The common sense assumptions that give rise to the basic probability rules.

The common sense assumptions that give rise to the basic probability rules.

Probability theory is nothing but common sense reduced to calculation.

Pierre-Simon Laplace, Théorie analytique des probabilités (1814)

Consider the following three ingredients:

  • \(A\): a logical proposition about the world,

  • \(B\): another logical proposition about the world, and

  • \(I\): all the information we know relevant to \(A\) and \(B\).

We do not impose any other restriction apart that \(A\) and \(B\) are not contradictions.

We need a bit of notation so that we write less math. We will use the following conventions:

  • \(\text{not}\;A \equiv \neg A\)

  • \(A\;\text{and}\;B \equiv A, B \equiv AB\)

  • \(A\;\text{or}\;B \equiv A+B\)

Now, let’s try to make a robot that can argue under uncertainty. It should be able to take logical propositions (such as \(A\) and \(B\) above) and argue about them using all the information it has. What sort of system should govern this robot? The following desiderata, see Ch. 2 of [Jaynes, 2003], seem reasonable:

  • Degrees of plausibility are represented by real numbers.

  • The system should have a qualitative correspondence to common sense.

  • The system should be consistence in the sense that:

    • If a conclusion can be reached in two ways, each way must lead to the same result.

    • All evidence relevant to a question should be taken into account.

    • Equivalent states of knowledge must be represented by equivalent plausibility assignments.

Cox’s theorem, see [Van Horn, 2003], shows that:

The desiderata are enough to derive the mathematical foundations of probability theory.

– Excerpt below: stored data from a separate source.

/-- MESSAGE_RESEND: a reliable message goes again with the same TAG, up to 32 times (R157). A LOADING_CONFIRM repeats under
its own rule (R174). -/
def execMessageResend (n : Port) (type tag : Byte) (s : State) : Host.Outcome State Fault Refusal :=
  .next (match (port s n.val).outbox.find? (fun m => m.type == type.toNat && m.tag == tag.toNat) with
    | some m =>
      let again := fun (x : OutMsg) => if x.type = m.type ∧ x.tag = m.tag then { x with sends := x.sends + 1 } else x
      if type = 0x11 then s
      else if m.sends ≥ 32 then abandon n.val m s
      else modPort n.val (fun p => { p with sent := p.sent ++ [(m.type, m.tag, m.body)], outbox := p.outbox.map again }) s
    | none => s)

/-- LOADING_CONFIRM_REPEAT: a confirm goes again until it is acknowledged or superframe S − 1 begins (R174). -/
def execLoadingConfirmRepeat (n : Port) (s : State) : Host.Outcome State Fault Refusal :=
  let old := fun (m : OutMsg) => match m.body with
    | .loadingConfirm k _ => decide (toGrid s n.val k.toNat ≤ s.time.s + 1)
    | _ => false
  let again := (port s n.val).outbox.filter (fun m => m.type == 0x11 && !old m)
  let more := fun (m : OutMsg) => if m.type = 0x11 then { m with sends := m.sends + 1 } else m
  let out := ((port s n.val).outbox.filter (fun m => !old m)).map more
  .next (modPort n.val (fun p => { p with sent := p.sent ++ again.map (fun m => (m.type, m.tag, m.body)), outbox := out }) s)

/-! ## The rows: VERSION and FE_STATUS -/

/-- VERSION: the partner's maker; a PROTO other than the version resolved sets VERSION_MISMATCH and retrains the port (R164). -/
def execVersion (n : Port) (tag proto : Byte) (vendor : BitVec 24) (_part : BitVec 16) (_rev : Byte) (_fw : BitVec 32) (_profile : Byte)
    (s : State) : Host.Outcome State Fault Refusal :=
  .next (onService n.val 2 tag (fun s =>
    let s1 := modPort n.val (fun p => { p with peerVendor := vendor.toNat }) s
    if proto.toNat = (port s n.val).tr.ver then s1
    else
      let s2 := evP n.val F.ESC_EVENTS_VERSION_MISMATCH s1
      if earlyService s n.val then restartHandshake n.val s2 else downRestart n.val 2 s2) s)

/-- A MARGIN field: 0x8000 where a pair has none (R162). -/
def marginOf (v : Nat) : Option Int := if v = 0x8000 then none else some (signed 16 v)

/-- The MARGIN field of a margin. -/
def marginBytes (m : Option Int) : List Byte := natBE 2 (match m with | some x => unsigned 16 x | none => 0x8000)

/-- FE_STATUS: the partner's state and margins; reason PARTNER follows its STATE (R162, R354). -/
def execFeStatus (n : Port) (body : List Byte) (s : State) : Host.Outcome State Fault Refusal :=
  .next (if inService s n.val ∧ body.length = 30 then
    let m := (List.range 4).map (fun p => marginOf (beAt body (6 + 2 * p) 2))
    let s1 := modPort n.val (fun p => { p with fe := body, watch := { p.watch with feMargins := m } }) s
    setReason n.val F.DEGRADE_PARTNER (byteAt body 5 / 64 == 1) s1
  else s)

/-- The FE_STATUS body of the device: STATE shows degraded for any reason but PARTNER (R162, R355). -/
def feBody (s : State) (n : Nat) (counts : List (BitVec 32)) : List Byte :=
  let own := wordBits (rdReg s (portBase n + 0x70904)) 15 10 != 0 || wordBits (rdReg s (portBase n + 0x70904)) 8 6 != 0
  let cnt := (List.range 4).flatMap (fun i => natBE 4 (counts.getD i 0).toNat)
  natBE 5 (toLink s n s.time.s) ++ natBE 1 (bit own * 64 + bit (threePair s n) * 32 + (if threePair s n then absentPair s n else 0) * 8)
    ++ (List.range 4).flatMap (fun p => marginBytes ((port s n).watch.margins.getD p none)) ++ cnt

/-- FE_STATUS_SEND: every 8 superframes, with the counts since the previous one: codewords corrected and uncorrectable, DTUs
reported missing and declared lost (R162, R165). The codeword counts go to the monitors as well (R757, R758). -/
def execFeStatusSend (n : Port) (counts : List (BitVec 32)) (s : State) : Host.Outcome State Fault Refusal :=
  let c := (counts.getD 0 0).toNat
  let u := (counts.getD 1 0).toNat
  .next (if inService s n.val ∧ inShutter s n.val = false then
    let s1 := pmPort n.val 6 u (pmPort n.val 5 c (countDev 6 u (countDev 5 c s)))
    sendMsg n.val 3 false (.feStatus (feBody s n.val counts)) s1
  else s)

/-! ## The rows: agreeing a change -/

/-- LOADING_REQUEST: R166-R168, R173. -/
def execLoadingRequest (n : Port) (tag : Byte) (r : LoadReq) (s : State) : Host.Outcome State Fault Refusal :=
  .next (onService n.val 0x10 tag (takeRequest n.val tag.toNat r) s)

/-- LOADING_CONFIRM: the change that the port asked for is confirmed (R174). -/
def execLoadingConfirm (n : Port) (tag : Byte) (sf : BitVec 40) (id : Fin 16) (s : State) : Host.Outcome State Fault Refusal :=
  let take := fun (c : Change) => if c.req.s = sf ∧ c.req.loadId = id then { c with confirmed := true } else c
  .next (onService n.val 0x11 tag (modPort n.val (fun p => { p with rxChange := p.rxChange.map take })) s)

/-- LOADING_REJECT: the request, need or notice with that TAG is rejected (R175, R179). -/
def execLoadingReject (n : Port) (tag which _reason : Byte) (s : State) : Host.Outcome State Fault Refusal :=
  .next (onService n.val 0x12 tag (fun s =>
    let s1 := evP n.val F.ESC_EVENTS_LOAD_REJECT s
    match (port s n.val).rxChange with
    | some c =>
      if c.tag = which.toNat ∧ c.confirmed = false then answerNext n.val (modPort n.val (fun p => { p with rxChange := none }) s1)
      else modPort n.val (fun p => { p with needSent := none }) s1
    | none => modPort n.val (fun p => { p with needSent := none }) s1) s)

/-- LOADING_NEED: the partner asks for tones to be cleared; it is answered with a request for the same S, or rejected where S
is too close or too far (R170, R172, R808). -/
def execLoadingNeed (n : Port) (tag : Byte) (sf : BitVec 40) (bands : List Band) (snr : List SnrRun) (s : State) :
    Host.Outcome State Fault Refusal :=
  .next (onService n.val 0x13 tag (fun s =>
    let k := toGrid s n.val sf.toNat
    match leadReason s k with
    | some r => sendReject n.val tag.toNat r s
    | none =>
      if 1 ≤ bands.length ∧ bands.length ≤ 16 then addNeed n.val ⟨false, tag.toNat, k, bands, none, snr⟩ s else s) s)

/-- RATE_NOTICE: the partner asks for another service rate of its transmit direction (R172). -/
def execRateNotice (n : Port) (tag : Byte) (sf : BitVec 40) (rate : Fin 8) (snr : List SnrRun) (s : State) : Host.Outcome State Fault Refusal :=
  .next (onService n.val 0x14 tag (fun s =>
    let k := toGrid s n.val sf.toNat
    match leadReason s k with
    | some r => sendReject n.val tag.toNat r s
    | none => addNeed n.val ⟨false, tag.toNat, k, [], some rate.val, snr⟩ s) s)

end Sys2Proof.Machine
end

The theory of probability assigns numbers to mathematical expressions like \(p(A|I)\), \(p(B|I)\), \(p(A|BI)\), etc.

Important

We read the expression \(p(A|BI)\) as:

  • the probability of A being true given that we know that B and I are true, or

  • the probability of A being true given that we know that B is true, or

  • the probability of A given B.

Note that the mathematical theory is not unique. The is some indeterminacy equivalent to picking probability units. Of course, we will follow the common assumption of using zero for impossibility and one for certainty.

Important

The probability \(p(A|BI)\) is a number between zero and one quantifying the degree of plausibility that A is true given B and I. Specifically:

  • \(p(A|B,I) = 1\) when we are certain that A is true if B is true (and I).

  • \(p(A|B,I) = 0\) when we are certain that A is false if B is true (and I).

  • \(0< p(A|B,I) < 1\) when we are uncertain about A if B is true (and I).

  • \(p(A|B,I) = \frac{1}{2}\) when we are completely ignorant about A if B is true (and I).